Today I learned of another friend who lost his job. His wife is one of my best friends. I tried to offer a word of hope through e-mail, but I know the rug has been pulled out from under them and they are flying through the air uncertain of when and how they will land and scared that they might be injured in the process. Is offering a word of hope trite and inconsiderate? Not necessarily. It depends what is said, how it is said, and when it is said.

I've been poor by American standards most of my life. I know what it is like not to have food, not to have heat, and receive nothing for Christmas. Believe me, I know even then I was rich compared to most of the world. But it seemed like the continual crises my family endured were crises of not having money.

And so most of my life, I've been on my knees crying out to God for financial provision. And boy has he pulled some doozies of provision. I mean whoppers. Does that mean that I always had Christmas gifts and was never cold in the dead of winter? No. But God financially provided through others and once even through my own mistake with the IRS, a mistake that was to me and Shawn's advantage, a mistake that the IRS caught on our taxes. I guess we overpaid (I had filled out the form). The fact that someone at the IRS did their job and refunded us the money a few days before we had to move, when we were sweating bullets and trying to trust God and figure out how we were going to pay for gas to drive up to New York, wondering how we were going to have groceries for the first few weeks since I didn't have a job and Shawn's university stipend wouldn't kick in for a month, was amazing. It was God. He provided the money we needed to move to New York after we had put down all our money for a deposit and our first month's rent. And I could go on. Really, I could recount his wonderous provisions, the list continues to grow.

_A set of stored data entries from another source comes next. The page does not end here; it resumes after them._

/-! modCtx -/

@[simp] theorem Dev.modCtx_grade (d : Dev) (c : Nat) (f : Ctx → Ctx) : (d.modCtx c f).grade = d.grade := rfl
@[simp] theorem Dev.modCtx_regs (d : Dev) (c : Nat) (f : Ctx → Ctx) : (d.modCtx c f).regs = d.regs := rfl
@[simp] theorem Dev.modCtx_hostPort (d : Dev) (c : Nat) (f : Ctx → Ctx) : (d.modCtx c f).hostPort = d.hostPort := rfl
@[simp] theorem Dev.modCtx_i3cPort (d : Dev) (c : Nat) (f : Ctx → Ctx) : (d.modCtx c f).i3cPort = d.i3cPort := rfl
@[simp] theorem Dev.modCtx_glb (d : Dev) (c : Nat) (f : Ctx → Ctx) : (d.modCtx c f).glb = d.glb := rfl
@[simp] theorem Dev.modCtx_i3c (d : Dev) (c : Nat) (f : Ctx → Ctx) : (d.modCtx c f).i3c = d.i3c := rfl
@[simp] theorem Dev.modCtx_hbm (d : Dev) (c : Nat) (f : Ctx → Ctx) : (d.modCtx c f).hbm = d.hbm := rfl
@[simp] theorem Dev.modCtx_vault (d : Dev) (c : Nat) (f : Ctx → Ctx) : (d.modCtx c f).vault = d.vault := rfl
@[simp] theorem Dev.modCtx_loc (d : Dev) (c : Nat) (f : Ctx → Ctx) : (d.modCtx c f).loc = d.loc := rfl
@[simp] theorem Dev.modCtx_hostMem (d : Dev) (c : Nat) (f : Ctx → Ctx) : (d.modCtx c f).hostMem = d.hostMem := rfl
@[simp] theorem Dev.modCtx_rings (d : Dev) (c : Nat) (f : Ctx → Ctx) : (d.modCtx c f).rings = d.rings := rfl
@[simp] theorem Dev.modCtx_jobs (d : Dev) (c : Nat) (f : Ctx → Ctx) : (d.modCtx c f).jobs = d.jobs := rfl
@[simp] theorem Dev.modCtx_granted (d : Dev) (c : Nat) (f : Ctx → Ctx) : (d.modCtx c f).granted = d.granted := rfl
@[simp] theorem Dev.modCtx_lastGrant (d : Dev) (c : Nat) (f : Ctx → Ctx) : (d.modCtx c f).lastGrant = d.lastGrant := rfl
@[simp] theorem Dev.modCtx_cores (d : Dev) (c : Nat) (f : Ctx → Ctx) : (d.modCtx c f).cores = d.cores := rfl
@[simp] theorem Dev.modCtx_records (d : Dev) (c : Nat) (f : Ctx → Ctx) : (d.modCtx c f).records = d.records := rfl
@[simp] theorem Dev.modCtx_routing (d : Dev) (c : Nat) (f : Ctx → Ctx) : (d.modCtx c f).routing = d.routing := rfl
@[simp] theorem Dev.modCtx_mig (d : Dev) (c : Nat) (f : Ctx → Ctx) : (d.modCtx c f).mig = d.mig := rfl
@[simp] theorem Dev.modCtx_pool (d : Dev) (c : Nat) (f : Ctx → Ctx) : (d.modCtx c f).pool = d.pool := rfl
@[simp] theorem Dev.modCtx_ports (d : Dev) (c : Nat) (f : Ctx → Ctx) : (d.modCtx c f).ports = d.ports := rfl
@[simp] theorem Dev.modCtx_router (d : Dev) (c : Nat) (f : Ctx → Ctx) : (d.modCtx c f).router = d.router := rfl
@[simp] theorem Dev.modCtx_fil (d : Dev) (c : Nat) (f : Ctx → Ctx) : (d.modCtx c f).fil = d.fil := rfl
@[simp] theorem Dev.modCtx_colls (d : Dev) (c : Nat) (f : Ctx → Ctx) : (d.modCtx c f).colls = d.colls := rfl
@[simp] theorem Dev.modCtx_remote (d : Dev) (c : Nat) (f : Ctx → Ctx) : (d.modCtx c f).remote = d.remote := rfl
@[simp] theorem Dev.modCtx_tb (d : Dev) (c : Nat) (f : Ctx → Ctx) : (d.modCtx c f).tb = d.tb := rfl
@[simp] theorem Dev.modCtx_mgmt (d : Dev) (c : Nat) (f : Ctx → Ctx) : (d.modCtx c f).mgmt = d.mgmt := rfl
@[simp] theorem Dev.modCtx_pwr (d : Dev) (c : Nat) (f : Ctx → Ctx) : (d.modCtx c f).pwr = d.pwr := rfl
@[simp] theorem Dev.modCtx_obs (d : Dev) (c : Nat) (f : Ctx → Ctx) : (d.modCtx c f).obs = d.obs := rfl
@[simp] theorem Dev.modCtx_freeUsed (d : Dev) (c : Nat) (f : Ctx → Ctx) : (d.modCtx c f).freeUsed = d.freeUsed := rfl
@[simp] theorem Dev.modCtx_snap (d : Dev) (c : Nat) (f : Ctx → Ctx) : (d.modCtx c f).snap = d.snap := rfl

/-! modCore -/

@[simp] theorem Dev.modCore_grade (d : Dev) (p : Nat) (f : Core → Core) : (d.modCore p f).grade = d.grade := rfl
@[simp] theorem Dev.modCore_regs (d : Dev) (p : Nat) (f : Core → Core) : (d.modCore p f).regs = d.regs := rfl
@[simp] theorem Dev.modCore_hostPort (d : Dev) (p : Nat) (f : Core → Core) : (d.modCore p f).hostPort = d.hostPort := rfl
@[simp] theorem Dev.modCore_i3cPort (d : Dev) (p : Nat) (f : Core → Core) : (d.modCore p f).i3cPort = d.i3cPort := rfl
@[simp] theorem Dev.modCore_glb (d : Dev) (p : Nat) (f : Core → Core) : (d.modCore p f).glb = d.glb := rfl
@[simp] theorem Dev.modCore_i3c (d : Dev) (p : Nat) (f : Core → Core) : (d.modCore p f).i3c = d.i3c := rfl
@[simp] theorem Dev.modCore_hbm (d : Dev) (p : Nat) (f : Core → Core) : (d.modCore p f).hbm = d.hbm := rfl
@[simp] theorem Dev.modCore_vault (d : Dev) (p : Nat) (f : Core → Core) : (d.modCore p f).vault = d.vault := rfl
@[simp] theorem Dev.modCore_loc (d : Dev) (p : Nat) (f : Core → Core) : (d.modCore p f).loc = d.loc := rfl
@[simp] theorem Dev.modCore_hostMem (d : Dev) (p : Nat) (f : Core → Core) : (d.modCore p f).hostMem = d.hostMem := rfl
@[simp] theorem Dev.modCore_rings (d : Dev) (p : Nat) (f : Core → Core) : (d.modCore p f).rings = d.rings := rfl
@[simp] theorem Dev.modCore_jobs (d : Dev) (p : Nat) (f : Core → Core) : (d.modCore p f).jobs = d.jobs := rfl
@[simp] theorem Dev.modCore_granted (d : Dev) (p : Nat) (f : Core → Core) : (d.modCore p f).granted = d.granted := rfl
@[simp] theorem Dev.modCore_lastGrant (d : Dev) (p : Nat) (f : Core → Core) : (d.modCore p f).lastGrant = d.lastGrant := rfl
@[simp] theorem Dev.modCore_ctxs (d : Dev) (p : Nat) (f : Core → Core) : (d.modCore p f).ctxs = d.ctxs := rfl
@[simp] theorem Dev.modCore_records (d : Dev) (p : Nat) (f : Core → Core) : (d.modCore p f).records = d.records := rfl
@[simp] theorem Dev.modCore_routing (d : Dev) (p : Nat) (f : Core → Core) : (d.modCore p f).routing = d.routing := rfl
@[simp] theorem Dev.modCore_mig (d : Dev) (p : Nat) (f : Core → Core) : (d.modCore p f).mig = d.mig := rfl
@[simp] theorem Dev.modCore_pool (d : Dev) (p : Nat) (f : Core → Core) : (d.modCore p f).pool = d.pool := rfl
@[simp] theorem Dev.modCore_ports (d : Dev) (p : Nat) (f : Core → Core) : (d.modCore p f).ports = d.ports := rfl
@[simp] theorem Dev.modCore_router (d : Dev) (p : Nat) (f : Core → Core) : (d.modCore p f).router = d.router := rfl
@[simp] theorem Dev.modCore_fil (d : Dev) (p : Nat) (f : Core → Core) : (d.modCore p f).fil = d.fil := rfl
@[simp] theorem Dev.modCore_colls (d : Dev) (p : Nat) (f : Core → Core) : (d.modCore p f).colls = d.colls := rfl
@[simp] theorem Dev.modCore_remote (d : Dev) (p : Nat) (f : Core → Core) : (d.modCore p f).remote = d.remote := rfl
@[simp] theorem Dev.modCore_tb (d : Dev) (p : Nat) (f : Core → Core) : (d.modCore p f).tb = d.tb := rfl
@[simp] theorem Dev.modCore_mgmt (d : Dev) (p : Nat) (f : Core → Core) : (d.modCore p f).mgmt = d.mgmt := rfl
@[simp] theorem Dev.modCore_pwr (d : Dev) (p : Nat) (f : Core → Core) : (d.modCore p f).pwr = d.pwr := rfl
@[simp] theorem Dev.modCore_obs (d : Dev) (p : Nat) (f : Core → Core) : (d.modCore p f).obs = d.obs := rfl
@[simp] theorem Dev.modCore_freeUsed (d : Dev) (p : Nat) (f : Core → Core) : (d.modCore p f).freeUsed = d.freeUsed := rfl
@[simp] theorem Dev.modCore_snap (d : Dev) (p : Nat) (f : Core → Core) : (d.modCore p f).snap = d.snap := rfl

/-! modPort -/

@[simp] theorem Dev.modPort_grade (d : Dev) (n : Nat) (f : OptPort → OptPort) : (d.modPort n f).grade = d.grade := rfl
@[simp] theorem Dev.modPort_regs (d : Dev) (n : Nat) (f : OptPort → OptPort) : (d.modPort n f).regs = d.regs := rfl
@[simp] theorem Dev.modPort_hostPort (d : Dev) (n : Nat) (f : OptPort → OptPort) : (d.modPort n f).hostPort = d.hostPort := rfl
@[simp] theorem Dev.modPort_i3cPort (d : Dev) (n : Nat) (f : OptPort → OptPort) : (d.modPort n f).i3cPort = d.i3cPort := rfl
@[simp] theorem Dev.modPort_glb (d : Dev) (n : Nat) (f : OptPort → OptPort) : (d.modPort n f).glb = d.glb := rfl
@[simp] theorem Dev.modPort_i3c (d : Dev) (n : Nat) (f : OptPort → OptPort) : (d.modPort n f).i3c = d.i3c := rfl
@[simp] theorem Dev.modPort_hbm (d : Dev) (n : Nat) (f : OptPort → OptPort) : (d.modPort n f).hbm = d.hbm := rfl
@[simp] theorem Dev.modPort_vault (d : Dev) (n : Nat) (f : OptPort → OptPort) : (d.modPort n f).vault = d.vault := rfl
@[simp] theorem Dev.modPort_loc (d : Dev) (n : Nat) (f : OptPort → OptPort) : (d.modPort n f).loc = d.loc := rfl
@[simp] theorem Dev.modPort_hostMem (d : Dev) (n : Nat) (f : OptPort → OptPort) : (d.modPort n f).hostMem = d.hostMem := rfl
@[simp] theorem Dev.modPort_rings (d : Dev) (n : Nat) (f : OptPort → OptPort) : (d.modPort n f).rings = d.rings := rfl
@[simp] theorem Dev.modPort_jobs (d : Dev) (n : Nat) (f : OptPort → OptPort) : (d.modPort n f).jobs = d.jobs := rfl
@[simp] theorem Dev.modPort_granted (d : Dev) (n : Nat) (f : OptPort → OptPort) : (d.modPort n f).granted = d.granted := rfl
@[simp] theorem Dev.modPort_lastGrant (d : Dev) (n : Nat) (f : OptPort → OptPort) : (d.modPort n f).lastGrant = d.lastGrant := rfl
@[simp] theorem Dev.modPort_ctxs (d : Dev) (n : Nat) (f : OptPort → OptPort) : (d.modPort n f).ctxs = d.ctxs := rfl
@[simp] theorem Dev.modPort_cores (d : Dev) (n : Nat) (f : OptPort → OptPort) : (d.modPort n f).cores = d.cores := rfl
@[simp] theorem Dev.modPort_records (d : Dev) (n : Nat) (f : OptPort → OptPort) : (d.modPort n f).records = d.records := rfl
@[simp] theorem Dev.modPort_routing (d : Dev) (n : Nat) (f : OptPort → OptPort) : (d.modPort n f).routing = d.routing := rfl
@[simp] theorem Dev.modPort_mig (d : Dev) (n : Nat) (f : OptPort → OptPort) : (d.modPort n f).mig = d.mig := rfl
@[simp] theorem Dev.modPort_pool (d : Dev) (n : Nat) (f : OptPort → OptPort) : (d.modPort n f).pool = d.pool := rfl
@[simp] theorem Dev.modPort_router (d : Dev) (n : Nat) (f : OptPort → OptPort) : (d.modPort n f).router = d.router := rfl
@[simp] theorem Dev.modPort_fil (d : Dev) (n : Nat) (f : OptPort → OptPort) : (d.modPort n f).fil = d.fil := rfl
@[simp] theorem Dev.modPort_colls (d : Dev) (n : Nat) (f : OptPort → OptPort) : (d.modPort n f).colls = d.colls := rfl
@[simp] theorem Dev.modPort_remote (d : Dev) (n : Nat) (f : OptPort → OptPort) : (d.modPort n f).remote = d.remote := rfl
@[simp] theorem Dev.modPort_tb (d : Dev) (n : Nat) (f : OptPort → OptPort) : (d.modPort n f).tb = d.tb := rfl
@[simp] theorem Dev.modPort_mgmt (d : Dev) (n : Nat) (f : OptPort → OptPort) : (d.modPort n f).mgmt = d.mgmt := rfl
@[simp] theorem Dev.modPort_pwr (d : Dev) (n : Nat) (f : OptPort → OptPort) : (d.modPort n f).pwr = d.pwr := rfl
@[simp] theorem Dev.modPort_obs (d : Dev) (n : Nat) (f : OptPort → OptPort) : (d.modPort n f).obs = d.obs := rfl
@[simp] theorem Dev.modPort_freeUsed (d : Dev) (n : Nat) (f : OptPort → OptPort) : (d.modPort n f).freeUsed = d.freeUsed := rfl
@[simp] theorem Dev.modPort_snap (d : Dev) (n : Nat) (f : OptPort → OptPort) : (d.modPort n f).snap = d.snap := rfl
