theorem test_wf_management_and_contexts :
    [Instr.mountLoad ⟨0, false, false, 0⟩ ⟨0, false, false, 0⟩ (some 0), .mountLoad ⟨0, false, false, 0⟩ ⟨0, false, false, 0⟩ (some 16),
     .slotMove 32 0, .slotMove 0 16, .swapWaitExpire 32 0, .swapWaitExpire 0 16, .contextCreate .host 64 0 false 0,
     .contextCreate .host 0 64 false 0, .contextCreate .host 0 0 false (2 ^ 48), .contextCreate .host 0 0 false 1, .contextDestroy .host 64,
     .teardownComplete 64, .contextSwitch 576 0, .contextSwitch 0 64, .permitReturn 592, .loupeTrigger .host 65536,
     .loupeSchedule .host 65536 false].all (fun i => !i.wf) = true := by decide

set_option maxRecDepth 4000 in
/-- The largest operands of the same checks are accepted. -/
theorem test_wf_accepts :
    [Instr.registerWrite .host (2 ^ 32 - 4) 8 0, .bar2Access true (2 ^ 36 - 1) 0 [1] {}, .pllLockLoss 59, .nop 4095 65535,
     .ringPrioWrite .i3c 4095 7, .vadd 575 {}, .arrayDrain 575 [(15, 63)] {}, .rePlanReady 3 {}, .dispatchOpen 1 {}, .vaultLinkDown 1,
     .poolAllocation .router 0 63 65535, .tagReclaim (.sequence 63 4095), .bitmapRebuild 7 1023 true, .linkCellReceive 5 (cellOf 256) {},
     .trainingBlock 5 block 0, .laneRetired 5 .tx 9, .routerCellArrive 11 0, .bankUncorr 11 (.queue 11 3 0), .memTimeout 576 63, .swapWaitExpire 31 15,
     .contextCreate .host 63 63 true (2 ^ 48 - 2 ^ 21), .permitReturn 591].all Instr.wf = true := by decide

/-! Witnesses: one state and operands, or one for each clause, that meet the hypotheses of a statement. -/

theorem wit_StepRunsFrontCommand :
    ({ State.reset with pending := [.managementNop, .noLight] } : State).pending = .managementNop :: [.noLight] ∧ State.reset.pending = [] := by decide

/-- The device has tripped. -/
def tripped : State := on (fun d => { d with glb := { d.glb with phase := .tripped, thermtripLow := true } })

theorem wit_OutsideOperationNothingActs :
    (¬ Safety.Operating tripped ∧ Safety.actsOutsideOperation (.nop 4095 65535) = false) ∧
    (tripped.dev.glb.phase = .tripped ∧ Instr.thermtrip ⟨0, 0, 0, 0, 125, 0⟩ ≠ .deviceReset) := by decide

/-- A management command runs. -/
def busy (op : Nat) (args : List W64) : State :=
  on (fun d => { d with mgmt := { d.mgmt with run := some ⟨op, 0, .host, args, false⟩ } })

theorem wit_ResetAndRelease :
    (Safety.Operating State.reset ∧ State.reset.dev.reaches .host = true ∧ State.reset.dev.mgmt.run = none ∧ (0xFFFF : W32).toNat < 2 ^ 16 ∧
      (0xFFFF : W32) ≠ 0xA5C3) ∧
    [1, 2, 3, 4].all (fun op => decide (Safety.Operating (busy op []) ∧ (busy op []).dev.reaches .host = true ∧
      ((busy op []).dev.mgmt.run.all (fun r => decide (r.op ≠ 1 ∧ r.op ≠ 2)) = decide (2 < op)))) = true ∧
    (on (fun d => { d with glb := { d.glb with phase := .inReset } })).dev.glb.phase = .inReset ∧
    (on (fun d => { d with glb := { d.glb with phase := .starting } })).dev.glb.phase = .starting := by decide

theorem wit_RefusedAccessesChangeNothing_1 :
    Safety.Operating State.reset ∧ State.reset.dev.reaches .i3c = true ∧ busTarget 0x4 8 = none ∧ busTarget (2 ^ 28) 4 = none ∧
    (3 < 4 ∨ (3 = 4 ∧ 0 % 4 ≠ 0) ∨ (3 = 8 ∧ 0 % 8 ≠ 0) ∨ 2 ^ 28 ≤ 0) := by decide

theorem wit_RefusedAccessesChangeNothing_2 :
    State.reset.dev.flag (Reg.glbErrResp 1) 63 = false ∧ (on (regs [(Reg.glbErrResp 0, 2 ^ 63)])).dev.flag (Reg.glbErrResp 0) 63 = true := by decide

theorem wit_RefusedAccessesChangeNothing_3 :
    Safety.Operating (busy 1 []) ∧ (busy 1 []).dev.reaches .host = true ∧ (busy 1 []).dev.mgmt.run.isSome = true ∧
    ∃ t, busTarget (Reg.mgmtArg 3) 8 = some t ∧ t.isMailbox = true := ⟨by decide, by decide, by decide, _, rfl, by decide⟩

theorem wit_ReservedBits_1 :
    Safety.Operating State.reset ∧ State.reset.dev.reaches .host = true ∧ ∃ t, busTarget (Reg.ringStarve 4095) 4 = some t ∧ t.half = .whole ∧
    (State.reset.dev.mgmt.run.isSome = true → t.isMailbox = false) ∧
    State.reset.dev.mgmtBars t ((0x80000000 : W64).toNat % 2 ^ (8 * 4)) = false ∧ 31 < 8 * 4 ∧ bitOf (0x80000000 : W64).toNat 31 = true ∧
    (∀ f ∈ t.r.flds, ¬ (f.lo ≤ 31 ∧ 31 ≤ f.hi)) ∧ ∀ f ∈ t.r.flds, f.hi < 64 ∧ f.lo ≤ f.hi :=
  ⟨by decide, by decide, _, rfl, by decide, by decide, by decide, by decide, by decide, by decide, by decide⟩

theorem wit_ReservedBits_2 :
    ∃ t, busTarget (Reg.ringStarve 0) 4 = some t ∧ t.half = .whole ∧ (State.reset.dev.bus .i3c).loupeSel < 2 ^ 28 ∧
    (∀ f ∈ t.r.flds, ¬ (f.lo ≤ 16 ∧ 16 ≤ f.hi)) := ⟨_, rfl, by decide, by decide, by decide⟩

theorem wit_PlainWriteTakesValue :
    Safety.Operating State.reset ∧ State.reset.dev.reaches .host = true ∧ State.reset.dev.mgmt.run = none ∧
    ∃ t, busTarget (Reg.ringStarve 4095) 4 = some t ∧ t.half = .whole ∧ t.r.base ∉ Safety.ownEffect ∧ (0xFFFF : W64).toNat < 2 ^ (8 * 4) ∧
    t.r.setsReserved (0xFFFF : W64).toNat = false ∧ State.reset.dev.writeBarred t.r t.i (Reg.ringStarve 4095) (0xFFFF : W64).toNat = false ∧
    (State.reset.dev.wr (Reg.ringStarve 4095) (t.r.merge (State.reset.dev.rd (Reg.ringStarve 4095)) (0xFFFF : W64).toNat)).valueOk t.r t.i
      (0xFFFF : W64).toNat = true :=
  ⟨by decide, by decide, by decide, _, rfl, by decide, by decide, by decide, by decide, by decide, by decide⟩

theorem wit_ReadAnswersValue :
    Safety.Operating State.reset ∧ State.reset.dev.reaches .i3c = true ∧ State.reset.dev.mgmt.run = none ∧ (4095 : Nat) < 4096 ∧
    (0xFFFF : W64).toNat < 2 ^ 16 ∧ ∃ t, busTarget (Reg.ringStarve 4095) 4 = some t ∧ t.half = .whole ∧
    t.r.base ∉ [Reg.loupeData, Reg.loupeSel, Reg.mgmtArg 0] := ⟨by decide, by decide, by decide, by decide, by decide, _, rfl, by decide, by decide⟩

theorem wit_HalvesMakeOneValue :
    Safety.Operating State.reset ∧ State.reset.dev.reaches .host = true ∧ State.reset.dev.mgmt.run = none ∧
    (∃ t, busTarget (Reg.ringSqBase 4095) 8 = some t ∧ busTarget (Reg.ringSqBase 4095 + 4) 4 = some { t with half := .high } ∧
      t.r.base ∉ [Reg.loupeData, Reg.loupeSel, Reg.mgmtArg 0]) ∧
    (∀ l, (State.reset.dev.bus .host).stage = some l → l.off ≠ Reg.ringSqBase 4095) ∧
    (on (fun d => d.modBus .host (fun x => { x with stage := some ⟨0, 0⟩ }))).dev.hostPort.stage = some ⟨0, 0⟩ ∧
    (0 : Nat) ≠ Reg.ringSqBase 4095 :=
  ⟨by decide, by decide, by decide, ⟨_, rfl, rfl, by decide⟩, by intro l h; simp [State.reset, Dev.reset, Blocks.bus] at h, by decide, by decide⟩

theorem wit_ClockLossAndHeat :
    (Safety.Operating State.reset ∧ (40 < 41 ∨ 47 ≤ 40 ∧ 40 < 55) ∧ bitOf State.reset.dev.clkLockView 40 = true ∧
      State.reset.dev.glb.lockedOnce.contains 40 = true) ∧
    (54 < 41 ∨ 47 ≤ 54 ∧ 54 < 55) ∧ bitOf State.reset.dev.clkLockView 54 = true ∧
    (let s := on (port 5 (fun p => { p with st := .active }))
     (s.dev.optPort 5).st ≠ .disabled ∧ (s.dev.optPort 5).st ≠ .failed ∧ (s.dev.optPort 0).st = .disabled) ∧
    (31 < 32 ∧ clusterOf 575 = 31) ∧
    (on (fun d => { d with glb := { d.glb with stopped := true } })).dev.glb.stopped = true ∧
    [Phase.running, .inReset, .starting].all (fun x => decide (x ≠ .tripped)) = true ∧
    125 ≤ hottest ⟨0, 0, 0, 125, 0, 0⟩ ∧ hottest ⟨124, 0, 0, 0, 124, 200⟩ < 125 := by decide

theorem wit_HostResetAndTestPort :
    (Safety.Operating State.reset ∧ (∀ c, (State.reset.dev.ctx c).mode ≠ .live)) ∧ Safety.Operating (on (live 63)) ∧
    ((on (live 63)).dev.ctx 63).mode = .live ∧ ((on (live 63)).dev.ctx 0).mode ≠ .live ∧
    (on (fun d => { d with glb := { d.glb with phase := .starting } })).dev.glb.phase = .starting ∧
    (4095 : Nat) < 4096 ∧ (0xFF : Nat) < 0x100 ∧ (0x02000000 < 0x01000000 ∨ 0x02000000 ≤ 0x02000000) ∧
    State.reset.dev.grade = .t512 ∧ (on (fun d => { d with grade := .t448 })).dev.grade = .t448 :=
  ⟨⟨by decide, fun c => by simp [State.reset, Dev.reset, Blocks.ctx, tabGet]⟩, by decide⟩

/-- An I3C target with a dynamic address. -/
def addressed : State := on (fun d => { d with i3c := { d.i3c with dyn := some 127 } })

theorem wit_I3cTarget_1 :
    Safety.Operating State.reset ∧ State.reset.dev.i3c.dyn = none ∧ (127 : Nat) < 128 ∧ Safety.Operating (busy 1 []) ∧
    (busy 1 []).dev.mgmt.run.isSome = true := by decide

theorem wit_I3cTarget_2 :
    Safety.Operating addressed ∧ addressed.dev.mgmt.run = none ∧ addressed.dev.i3c.dyn.isSome = true ∧ Reg.ringStarve 4095 < 2 ^ 32 ∧
    (4 = 4 ∨ 4 = 8) ∧ (0xFFFF : W64).toNat < 2 ^ (8 * 4) ∧ busTarget (2 ^ 28) 4 = none ∧
    (∃ t, busTarget (Reg.ringStarve 4095) 4 = some t ∧ t.half = .whole ∧ t.r.base ∉ Safety.ownEffect ∧
      t.r.setsReserved (0xFFFF : W64).toNat = false ∧ t.r.setsReserved (0x10000 : W64).toNat = true ∧
      addressed.dev.writeBarred t.r t.i (Reg.ringStarve 4095) (0xFFFF : W64).toNat = false ∧
      (addressed.dev.wr (Reg.ringStarve 4095) (t.r.merge (addressed.dev.rd (Reg.ringStarve 4095)) (0xFFFF : W64).toNat)).valueOk t.r t.i
        (0xFFFF : W64).toNat = true) :=
  ⟨by decide, by decide, by decide, by decide, by decide, by decide, by decide, _, rfl, by decide, by decide, by decide, by decide, by decide,
    by decide⟩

I'd like to say to my friend, God is going to show you he is trustworthy through this. I am not sure that now is the time though. Because is that really what she wants to hear? It's only in looking back that I recount God's faithfulness. It was hard for me to trust in the midst of difficulties. Sometimes I did better than others. But God was definitely faithful.

Honestly, how often do we want to learn such lessons of trust? We'd rather that God left our spouses with us, that our children didn't die, that we didn't lose the job, that our child did not rebel, that our family member  was not mentally ill. Of course! Jesus sweat tears of blood and asked the Father to remove the cup of the cross from him. But in the end, he bowed to the Father's will. And I don't think God allows these things merely to teach us lessons. We have a supernatural enemy. And suffeirng and difficulty are part of the fall, the problem of evil, painful and seemingly illogical.

No God doesn't allow evil and suffering just to teach us a lesson. I am not sure why he does. His ways are inexplicable. But somehow, he can use our tragedy and pain to form us. He forms us in the wilderness.